From the line with "register (R103). -/" to the line with "deriving Repr", retype every line exactly, including those two, and leave out the rest of the data below.

-- SUPPLIED MATERIAL follows --

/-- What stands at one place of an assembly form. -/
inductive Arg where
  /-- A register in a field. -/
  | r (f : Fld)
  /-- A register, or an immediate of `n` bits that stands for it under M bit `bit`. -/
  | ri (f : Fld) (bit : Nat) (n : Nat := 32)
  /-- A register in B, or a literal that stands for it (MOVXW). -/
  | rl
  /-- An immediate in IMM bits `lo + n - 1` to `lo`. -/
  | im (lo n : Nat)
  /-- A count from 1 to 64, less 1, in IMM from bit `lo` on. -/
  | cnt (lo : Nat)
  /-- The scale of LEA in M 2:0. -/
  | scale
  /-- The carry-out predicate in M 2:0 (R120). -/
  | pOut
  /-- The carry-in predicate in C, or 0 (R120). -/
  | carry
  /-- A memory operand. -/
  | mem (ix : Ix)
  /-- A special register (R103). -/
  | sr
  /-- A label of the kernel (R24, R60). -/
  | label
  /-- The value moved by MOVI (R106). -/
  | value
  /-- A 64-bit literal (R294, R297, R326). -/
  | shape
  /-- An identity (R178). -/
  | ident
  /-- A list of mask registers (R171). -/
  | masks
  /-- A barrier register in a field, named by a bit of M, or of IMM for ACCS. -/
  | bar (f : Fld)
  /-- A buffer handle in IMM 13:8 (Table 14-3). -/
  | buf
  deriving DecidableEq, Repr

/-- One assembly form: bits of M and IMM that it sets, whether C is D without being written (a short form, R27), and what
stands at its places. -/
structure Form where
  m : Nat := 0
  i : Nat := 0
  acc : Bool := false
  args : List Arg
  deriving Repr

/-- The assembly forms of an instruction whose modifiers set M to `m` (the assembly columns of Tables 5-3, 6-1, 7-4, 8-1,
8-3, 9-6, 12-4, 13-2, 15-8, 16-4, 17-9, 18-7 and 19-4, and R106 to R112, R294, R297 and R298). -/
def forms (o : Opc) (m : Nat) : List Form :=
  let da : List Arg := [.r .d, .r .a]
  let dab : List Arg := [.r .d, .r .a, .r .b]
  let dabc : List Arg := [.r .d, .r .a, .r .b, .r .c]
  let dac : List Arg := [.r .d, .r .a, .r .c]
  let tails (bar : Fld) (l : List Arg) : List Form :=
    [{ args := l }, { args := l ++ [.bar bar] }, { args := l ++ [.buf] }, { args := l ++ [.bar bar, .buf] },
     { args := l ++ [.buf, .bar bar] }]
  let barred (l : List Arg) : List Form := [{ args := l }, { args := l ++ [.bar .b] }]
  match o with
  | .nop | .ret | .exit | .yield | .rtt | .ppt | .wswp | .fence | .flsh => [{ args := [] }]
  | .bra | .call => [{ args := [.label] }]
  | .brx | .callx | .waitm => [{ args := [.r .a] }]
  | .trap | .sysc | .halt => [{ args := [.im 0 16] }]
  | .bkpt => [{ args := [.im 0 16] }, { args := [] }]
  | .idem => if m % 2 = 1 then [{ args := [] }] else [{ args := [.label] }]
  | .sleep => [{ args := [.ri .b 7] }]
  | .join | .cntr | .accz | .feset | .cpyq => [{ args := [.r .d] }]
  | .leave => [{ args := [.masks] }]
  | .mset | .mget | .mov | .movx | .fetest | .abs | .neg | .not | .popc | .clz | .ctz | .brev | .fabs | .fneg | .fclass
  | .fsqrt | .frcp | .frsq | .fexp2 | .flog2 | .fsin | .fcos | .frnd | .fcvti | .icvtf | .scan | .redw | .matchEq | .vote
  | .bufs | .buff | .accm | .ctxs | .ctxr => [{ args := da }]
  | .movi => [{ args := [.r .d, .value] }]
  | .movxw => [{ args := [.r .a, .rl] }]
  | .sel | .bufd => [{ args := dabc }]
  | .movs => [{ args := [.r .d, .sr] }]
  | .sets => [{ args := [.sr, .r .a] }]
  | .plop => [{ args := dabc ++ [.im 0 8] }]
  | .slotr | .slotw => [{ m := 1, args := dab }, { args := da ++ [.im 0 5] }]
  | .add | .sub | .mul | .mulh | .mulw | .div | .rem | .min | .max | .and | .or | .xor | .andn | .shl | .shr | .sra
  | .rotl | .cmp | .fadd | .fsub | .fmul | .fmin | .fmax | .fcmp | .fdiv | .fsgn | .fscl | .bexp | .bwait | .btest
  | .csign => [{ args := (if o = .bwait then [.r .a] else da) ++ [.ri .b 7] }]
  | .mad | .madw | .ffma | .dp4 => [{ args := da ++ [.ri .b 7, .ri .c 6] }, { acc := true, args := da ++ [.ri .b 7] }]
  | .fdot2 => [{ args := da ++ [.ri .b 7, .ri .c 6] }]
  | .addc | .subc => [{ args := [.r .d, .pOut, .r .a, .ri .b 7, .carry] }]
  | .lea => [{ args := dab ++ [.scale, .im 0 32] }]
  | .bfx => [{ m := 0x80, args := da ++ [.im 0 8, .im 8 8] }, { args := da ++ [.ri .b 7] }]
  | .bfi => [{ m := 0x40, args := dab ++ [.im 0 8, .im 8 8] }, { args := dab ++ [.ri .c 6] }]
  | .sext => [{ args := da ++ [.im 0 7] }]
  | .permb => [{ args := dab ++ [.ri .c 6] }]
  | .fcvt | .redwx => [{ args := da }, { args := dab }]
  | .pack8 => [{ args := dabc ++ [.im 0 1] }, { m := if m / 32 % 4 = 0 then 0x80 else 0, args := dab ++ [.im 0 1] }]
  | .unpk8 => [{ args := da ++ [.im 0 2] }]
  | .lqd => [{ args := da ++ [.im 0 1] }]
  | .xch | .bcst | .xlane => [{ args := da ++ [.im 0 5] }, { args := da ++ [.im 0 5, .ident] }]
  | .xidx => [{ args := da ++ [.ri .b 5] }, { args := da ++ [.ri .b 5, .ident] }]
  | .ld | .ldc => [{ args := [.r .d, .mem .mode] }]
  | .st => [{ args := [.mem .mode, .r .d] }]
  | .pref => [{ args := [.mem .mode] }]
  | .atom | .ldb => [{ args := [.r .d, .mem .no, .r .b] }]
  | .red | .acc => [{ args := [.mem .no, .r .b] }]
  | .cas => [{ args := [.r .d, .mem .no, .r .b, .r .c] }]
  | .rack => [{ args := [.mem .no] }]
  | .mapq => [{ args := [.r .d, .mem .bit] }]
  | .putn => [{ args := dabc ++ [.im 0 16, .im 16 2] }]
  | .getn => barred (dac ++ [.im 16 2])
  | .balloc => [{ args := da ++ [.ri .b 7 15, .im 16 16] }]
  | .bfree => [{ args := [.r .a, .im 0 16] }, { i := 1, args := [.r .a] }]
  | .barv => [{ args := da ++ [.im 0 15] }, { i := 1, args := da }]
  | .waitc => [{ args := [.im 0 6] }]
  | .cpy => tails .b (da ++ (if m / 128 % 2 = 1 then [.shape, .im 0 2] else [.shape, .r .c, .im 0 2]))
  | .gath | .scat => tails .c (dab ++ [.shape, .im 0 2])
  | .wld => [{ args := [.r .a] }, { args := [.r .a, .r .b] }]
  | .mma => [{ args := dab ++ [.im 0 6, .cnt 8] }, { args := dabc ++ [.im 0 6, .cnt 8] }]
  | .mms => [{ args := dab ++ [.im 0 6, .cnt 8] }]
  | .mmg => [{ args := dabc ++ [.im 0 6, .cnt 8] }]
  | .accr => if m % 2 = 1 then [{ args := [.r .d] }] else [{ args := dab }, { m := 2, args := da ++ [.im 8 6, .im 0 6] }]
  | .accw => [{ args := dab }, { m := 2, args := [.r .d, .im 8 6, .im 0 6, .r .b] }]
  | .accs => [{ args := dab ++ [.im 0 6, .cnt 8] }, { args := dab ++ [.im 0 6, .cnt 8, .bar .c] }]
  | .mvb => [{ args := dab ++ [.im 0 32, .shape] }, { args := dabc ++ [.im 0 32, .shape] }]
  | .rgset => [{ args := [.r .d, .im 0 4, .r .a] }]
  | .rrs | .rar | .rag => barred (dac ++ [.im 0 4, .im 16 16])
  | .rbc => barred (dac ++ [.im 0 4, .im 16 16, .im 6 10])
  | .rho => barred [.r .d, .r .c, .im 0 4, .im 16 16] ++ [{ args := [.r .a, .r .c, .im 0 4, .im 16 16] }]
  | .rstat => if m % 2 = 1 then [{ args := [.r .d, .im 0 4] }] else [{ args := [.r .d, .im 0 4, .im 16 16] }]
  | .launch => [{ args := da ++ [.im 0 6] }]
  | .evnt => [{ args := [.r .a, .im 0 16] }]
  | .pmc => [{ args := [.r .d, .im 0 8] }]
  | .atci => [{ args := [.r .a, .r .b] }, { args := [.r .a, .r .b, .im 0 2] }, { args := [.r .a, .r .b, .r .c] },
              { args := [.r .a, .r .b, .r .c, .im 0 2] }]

-- SUPPLIED MATERIAL concluded --
-- SUPPLIED MATERIAL follows --

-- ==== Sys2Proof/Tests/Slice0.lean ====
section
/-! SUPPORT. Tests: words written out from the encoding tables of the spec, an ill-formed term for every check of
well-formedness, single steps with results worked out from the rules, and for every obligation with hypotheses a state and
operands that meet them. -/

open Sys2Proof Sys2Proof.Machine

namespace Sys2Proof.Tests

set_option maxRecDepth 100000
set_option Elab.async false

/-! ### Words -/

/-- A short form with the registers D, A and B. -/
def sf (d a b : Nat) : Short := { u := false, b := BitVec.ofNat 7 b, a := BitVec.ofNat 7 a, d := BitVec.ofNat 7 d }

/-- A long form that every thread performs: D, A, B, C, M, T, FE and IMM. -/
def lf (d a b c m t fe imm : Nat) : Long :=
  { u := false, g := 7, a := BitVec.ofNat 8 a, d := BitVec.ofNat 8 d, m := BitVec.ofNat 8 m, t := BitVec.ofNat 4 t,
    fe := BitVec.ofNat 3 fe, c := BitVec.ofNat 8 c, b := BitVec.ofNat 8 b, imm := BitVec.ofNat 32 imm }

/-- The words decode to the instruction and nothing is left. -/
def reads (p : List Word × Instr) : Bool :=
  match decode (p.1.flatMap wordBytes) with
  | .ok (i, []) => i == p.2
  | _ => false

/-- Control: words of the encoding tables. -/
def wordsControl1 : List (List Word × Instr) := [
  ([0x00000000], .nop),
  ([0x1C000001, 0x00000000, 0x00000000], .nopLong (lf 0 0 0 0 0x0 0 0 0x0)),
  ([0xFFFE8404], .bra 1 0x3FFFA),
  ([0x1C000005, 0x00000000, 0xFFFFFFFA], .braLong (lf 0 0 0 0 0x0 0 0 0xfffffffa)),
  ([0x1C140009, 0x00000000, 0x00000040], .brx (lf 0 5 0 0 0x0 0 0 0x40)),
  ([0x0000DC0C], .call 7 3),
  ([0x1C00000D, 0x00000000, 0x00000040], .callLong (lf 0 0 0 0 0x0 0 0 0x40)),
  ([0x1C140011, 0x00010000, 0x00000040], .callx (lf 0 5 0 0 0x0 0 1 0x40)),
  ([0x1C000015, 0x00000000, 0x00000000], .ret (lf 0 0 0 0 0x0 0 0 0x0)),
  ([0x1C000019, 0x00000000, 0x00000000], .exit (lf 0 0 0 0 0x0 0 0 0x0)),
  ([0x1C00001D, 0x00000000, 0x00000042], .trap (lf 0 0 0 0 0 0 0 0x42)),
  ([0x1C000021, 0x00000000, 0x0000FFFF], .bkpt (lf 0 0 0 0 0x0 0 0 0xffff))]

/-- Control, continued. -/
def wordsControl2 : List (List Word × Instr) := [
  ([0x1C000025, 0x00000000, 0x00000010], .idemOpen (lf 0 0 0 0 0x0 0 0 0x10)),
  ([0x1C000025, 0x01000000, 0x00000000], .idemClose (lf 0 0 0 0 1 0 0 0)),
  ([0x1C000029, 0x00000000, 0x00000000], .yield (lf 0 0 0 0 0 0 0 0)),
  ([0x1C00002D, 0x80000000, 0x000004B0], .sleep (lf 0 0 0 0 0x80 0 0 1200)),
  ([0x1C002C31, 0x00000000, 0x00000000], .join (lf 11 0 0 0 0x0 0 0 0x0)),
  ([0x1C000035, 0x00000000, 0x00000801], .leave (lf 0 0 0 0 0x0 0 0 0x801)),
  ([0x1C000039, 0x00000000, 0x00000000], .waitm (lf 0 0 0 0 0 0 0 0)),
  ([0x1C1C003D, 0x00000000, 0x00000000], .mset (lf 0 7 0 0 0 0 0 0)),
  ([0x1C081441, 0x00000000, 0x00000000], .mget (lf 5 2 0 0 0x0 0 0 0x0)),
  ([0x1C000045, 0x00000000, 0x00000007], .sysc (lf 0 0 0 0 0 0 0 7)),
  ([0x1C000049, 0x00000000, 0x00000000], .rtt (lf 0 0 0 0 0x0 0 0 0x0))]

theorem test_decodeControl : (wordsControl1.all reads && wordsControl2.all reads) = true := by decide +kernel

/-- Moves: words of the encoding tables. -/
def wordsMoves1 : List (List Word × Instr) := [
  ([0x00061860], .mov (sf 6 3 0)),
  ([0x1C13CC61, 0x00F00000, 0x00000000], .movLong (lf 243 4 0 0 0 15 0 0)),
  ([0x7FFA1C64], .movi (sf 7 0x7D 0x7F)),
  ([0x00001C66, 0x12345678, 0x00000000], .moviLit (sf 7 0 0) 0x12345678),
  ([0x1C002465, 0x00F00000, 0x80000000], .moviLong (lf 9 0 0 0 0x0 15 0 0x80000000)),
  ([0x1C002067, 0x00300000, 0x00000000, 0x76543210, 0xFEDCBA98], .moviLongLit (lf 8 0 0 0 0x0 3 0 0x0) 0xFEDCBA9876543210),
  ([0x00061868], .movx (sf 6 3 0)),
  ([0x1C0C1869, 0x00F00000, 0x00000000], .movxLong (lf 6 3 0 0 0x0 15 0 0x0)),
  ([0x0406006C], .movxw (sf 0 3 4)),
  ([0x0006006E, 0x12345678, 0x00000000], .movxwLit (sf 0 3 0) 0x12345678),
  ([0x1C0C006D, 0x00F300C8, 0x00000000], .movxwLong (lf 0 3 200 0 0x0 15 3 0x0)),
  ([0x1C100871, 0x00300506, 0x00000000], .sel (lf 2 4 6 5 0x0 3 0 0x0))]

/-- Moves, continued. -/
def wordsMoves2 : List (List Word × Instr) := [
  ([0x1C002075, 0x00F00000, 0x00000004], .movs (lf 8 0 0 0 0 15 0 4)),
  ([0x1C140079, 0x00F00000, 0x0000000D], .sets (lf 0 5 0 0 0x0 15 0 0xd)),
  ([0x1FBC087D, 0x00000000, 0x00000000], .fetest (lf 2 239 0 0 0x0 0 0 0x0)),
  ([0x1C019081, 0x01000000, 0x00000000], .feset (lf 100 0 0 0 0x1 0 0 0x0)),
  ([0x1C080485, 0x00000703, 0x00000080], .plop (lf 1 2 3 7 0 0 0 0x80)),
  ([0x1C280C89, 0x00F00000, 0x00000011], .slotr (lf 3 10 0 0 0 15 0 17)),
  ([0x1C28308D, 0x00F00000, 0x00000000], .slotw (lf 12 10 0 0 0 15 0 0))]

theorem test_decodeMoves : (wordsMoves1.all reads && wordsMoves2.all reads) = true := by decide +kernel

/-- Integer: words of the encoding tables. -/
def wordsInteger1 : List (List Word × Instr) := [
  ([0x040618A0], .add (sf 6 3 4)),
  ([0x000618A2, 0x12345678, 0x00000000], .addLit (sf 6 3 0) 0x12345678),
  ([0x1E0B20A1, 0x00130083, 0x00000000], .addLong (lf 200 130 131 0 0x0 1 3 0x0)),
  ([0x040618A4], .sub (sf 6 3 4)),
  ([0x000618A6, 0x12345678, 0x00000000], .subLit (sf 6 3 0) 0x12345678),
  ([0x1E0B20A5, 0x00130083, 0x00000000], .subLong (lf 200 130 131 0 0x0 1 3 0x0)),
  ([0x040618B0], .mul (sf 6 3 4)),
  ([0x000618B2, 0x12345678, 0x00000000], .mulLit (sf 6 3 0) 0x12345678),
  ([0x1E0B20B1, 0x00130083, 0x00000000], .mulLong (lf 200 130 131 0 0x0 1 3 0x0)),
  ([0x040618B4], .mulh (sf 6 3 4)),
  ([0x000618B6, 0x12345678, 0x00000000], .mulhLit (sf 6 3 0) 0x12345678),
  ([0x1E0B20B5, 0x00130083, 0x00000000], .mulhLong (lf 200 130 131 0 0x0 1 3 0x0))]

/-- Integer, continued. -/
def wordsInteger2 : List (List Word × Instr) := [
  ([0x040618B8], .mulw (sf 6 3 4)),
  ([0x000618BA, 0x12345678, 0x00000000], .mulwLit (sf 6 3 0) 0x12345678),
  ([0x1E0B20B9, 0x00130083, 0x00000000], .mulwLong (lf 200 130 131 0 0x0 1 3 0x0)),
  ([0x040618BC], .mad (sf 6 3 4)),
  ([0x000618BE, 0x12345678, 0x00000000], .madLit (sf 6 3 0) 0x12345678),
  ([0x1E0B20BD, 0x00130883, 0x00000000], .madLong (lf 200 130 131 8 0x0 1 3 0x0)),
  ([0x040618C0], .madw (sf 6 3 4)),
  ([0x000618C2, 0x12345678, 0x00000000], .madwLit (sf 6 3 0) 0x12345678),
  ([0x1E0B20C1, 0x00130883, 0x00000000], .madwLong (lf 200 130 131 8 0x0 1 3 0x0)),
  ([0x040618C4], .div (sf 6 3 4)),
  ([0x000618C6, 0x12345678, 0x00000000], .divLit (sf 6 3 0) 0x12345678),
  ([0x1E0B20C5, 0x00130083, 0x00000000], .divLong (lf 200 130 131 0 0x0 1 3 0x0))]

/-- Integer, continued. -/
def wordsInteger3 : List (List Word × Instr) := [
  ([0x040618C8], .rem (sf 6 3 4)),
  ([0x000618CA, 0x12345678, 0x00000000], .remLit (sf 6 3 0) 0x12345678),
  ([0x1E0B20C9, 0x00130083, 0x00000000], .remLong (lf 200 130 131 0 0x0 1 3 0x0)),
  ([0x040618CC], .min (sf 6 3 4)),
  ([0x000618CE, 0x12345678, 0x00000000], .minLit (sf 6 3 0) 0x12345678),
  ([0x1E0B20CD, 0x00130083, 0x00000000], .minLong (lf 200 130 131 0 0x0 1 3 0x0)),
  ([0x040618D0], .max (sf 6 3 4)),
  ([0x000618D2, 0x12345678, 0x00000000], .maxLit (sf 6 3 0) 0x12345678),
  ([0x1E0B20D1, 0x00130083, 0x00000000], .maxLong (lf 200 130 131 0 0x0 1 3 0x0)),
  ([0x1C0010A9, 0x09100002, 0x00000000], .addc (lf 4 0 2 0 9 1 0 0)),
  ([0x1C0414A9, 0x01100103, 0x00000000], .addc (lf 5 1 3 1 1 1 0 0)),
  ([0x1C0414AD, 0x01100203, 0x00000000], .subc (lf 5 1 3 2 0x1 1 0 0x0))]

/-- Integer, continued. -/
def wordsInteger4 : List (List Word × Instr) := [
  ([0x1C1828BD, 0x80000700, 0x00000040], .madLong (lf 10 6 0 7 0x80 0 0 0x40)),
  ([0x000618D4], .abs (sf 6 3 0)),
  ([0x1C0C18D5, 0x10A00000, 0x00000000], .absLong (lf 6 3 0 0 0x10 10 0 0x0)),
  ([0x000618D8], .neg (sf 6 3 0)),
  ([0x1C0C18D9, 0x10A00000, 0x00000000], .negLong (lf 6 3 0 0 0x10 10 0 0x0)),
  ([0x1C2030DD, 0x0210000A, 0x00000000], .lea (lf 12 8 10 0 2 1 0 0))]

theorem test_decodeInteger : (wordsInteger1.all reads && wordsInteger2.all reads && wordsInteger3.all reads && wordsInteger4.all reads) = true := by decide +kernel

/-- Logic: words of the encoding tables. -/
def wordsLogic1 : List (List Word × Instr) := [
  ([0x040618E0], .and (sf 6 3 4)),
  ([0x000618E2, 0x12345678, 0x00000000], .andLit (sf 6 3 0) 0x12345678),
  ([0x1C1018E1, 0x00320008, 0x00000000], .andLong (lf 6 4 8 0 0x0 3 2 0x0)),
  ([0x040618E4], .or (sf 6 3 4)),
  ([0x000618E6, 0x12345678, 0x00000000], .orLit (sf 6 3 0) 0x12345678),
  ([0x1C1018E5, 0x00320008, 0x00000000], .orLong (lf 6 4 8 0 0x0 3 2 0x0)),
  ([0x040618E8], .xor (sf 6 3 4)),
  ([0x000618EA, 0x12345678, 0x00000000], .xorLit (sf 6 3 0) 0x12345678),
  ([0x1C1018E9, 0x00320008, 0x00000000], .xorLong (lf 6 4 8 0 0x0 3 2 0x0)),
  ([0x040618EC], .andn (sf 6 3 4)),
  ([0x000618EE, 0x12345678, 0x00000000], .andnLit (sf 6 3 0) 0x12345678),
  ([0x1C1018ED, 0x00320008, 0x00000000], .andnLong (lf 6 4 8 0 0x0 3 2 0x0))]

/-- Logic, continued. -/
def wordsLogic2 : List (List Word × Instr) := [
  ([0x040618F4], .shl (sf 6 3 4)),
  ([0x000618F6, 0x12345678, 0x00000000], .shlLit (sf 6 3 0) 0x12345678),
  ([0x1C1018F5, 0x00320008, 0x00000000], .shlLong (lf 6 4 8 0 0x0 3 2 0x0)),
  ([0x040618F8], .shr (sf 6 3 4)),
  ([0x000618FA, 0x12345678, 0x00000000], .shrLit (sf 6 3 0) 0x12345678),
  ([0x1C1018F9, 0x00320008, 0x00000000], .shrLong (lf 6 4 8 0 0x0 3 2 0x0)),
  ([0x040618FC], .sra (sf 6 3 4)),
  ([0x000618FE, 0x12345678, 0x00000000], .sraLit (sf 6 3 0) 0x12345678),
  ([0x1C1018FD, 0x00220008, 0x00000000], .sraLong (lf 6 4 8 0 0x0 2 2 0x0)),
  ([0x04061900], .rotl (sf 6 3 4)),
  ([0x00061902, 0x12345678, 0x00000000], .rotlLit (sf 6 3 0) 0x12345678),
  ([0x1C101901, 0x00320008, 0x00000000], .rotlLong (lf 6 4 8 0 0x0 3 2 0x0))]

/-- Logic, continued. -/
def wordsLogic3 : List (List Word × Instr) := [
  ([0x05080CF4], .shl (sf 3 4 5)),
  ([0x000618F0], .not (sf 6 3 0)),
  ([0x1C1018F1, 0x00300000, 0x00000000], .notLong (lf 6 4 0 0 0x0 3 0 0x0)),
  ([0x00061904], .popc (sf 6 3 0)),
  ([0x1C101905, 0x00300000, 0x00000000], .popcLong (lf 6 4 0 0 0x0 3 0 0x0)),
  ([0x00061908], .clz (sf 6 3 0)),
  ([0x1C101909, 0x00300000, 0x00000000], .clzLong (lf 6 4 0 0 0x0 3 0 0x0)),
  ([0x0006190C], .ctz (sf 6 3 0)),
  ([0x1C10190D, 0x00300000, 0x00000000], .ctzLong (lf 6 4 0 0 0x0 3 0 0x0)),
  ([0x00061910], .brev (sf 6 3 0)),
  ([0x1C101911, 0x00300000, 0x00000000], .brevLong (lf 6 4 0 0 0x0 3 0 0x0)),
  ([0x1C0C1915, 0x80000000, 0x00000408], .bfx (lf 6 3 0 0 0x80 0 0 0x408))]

-- SUPPLIED MATERIAL concluded --

ANSWER FOR THIS EXERCISE:
  /-- A special register (R103). -/
  | sr
  /-- A label of the kernel (R24, R60). -/
  | label
  /-- The value moved by MOVI (R106). -/
  | value
  /-- A 64-bit literal (R294, R297, R326). -/
  | shape
  /-- An identity (R178). -/
  | ident
  /-- A list of mask registers (R171). -/
  | masks
  /-- A barrier register in a field, named by a bit of M, or of IMM for ACCS. -/
  | bar (f : Fld)
  /-- A buffer handle in IMM 13:8 (Table 14-3). -/
  | buf
  deriving DecidableEq, Repr

/-- One assembly form: bits of M and IMM that it sets, whether C is D without being written (a short form, R27), and what
stands at its places. -/
structure Form where
  m : Nat := 0
  i : Nat := 0
  acc : Bool := false
  args : List Arg
  deriving Repr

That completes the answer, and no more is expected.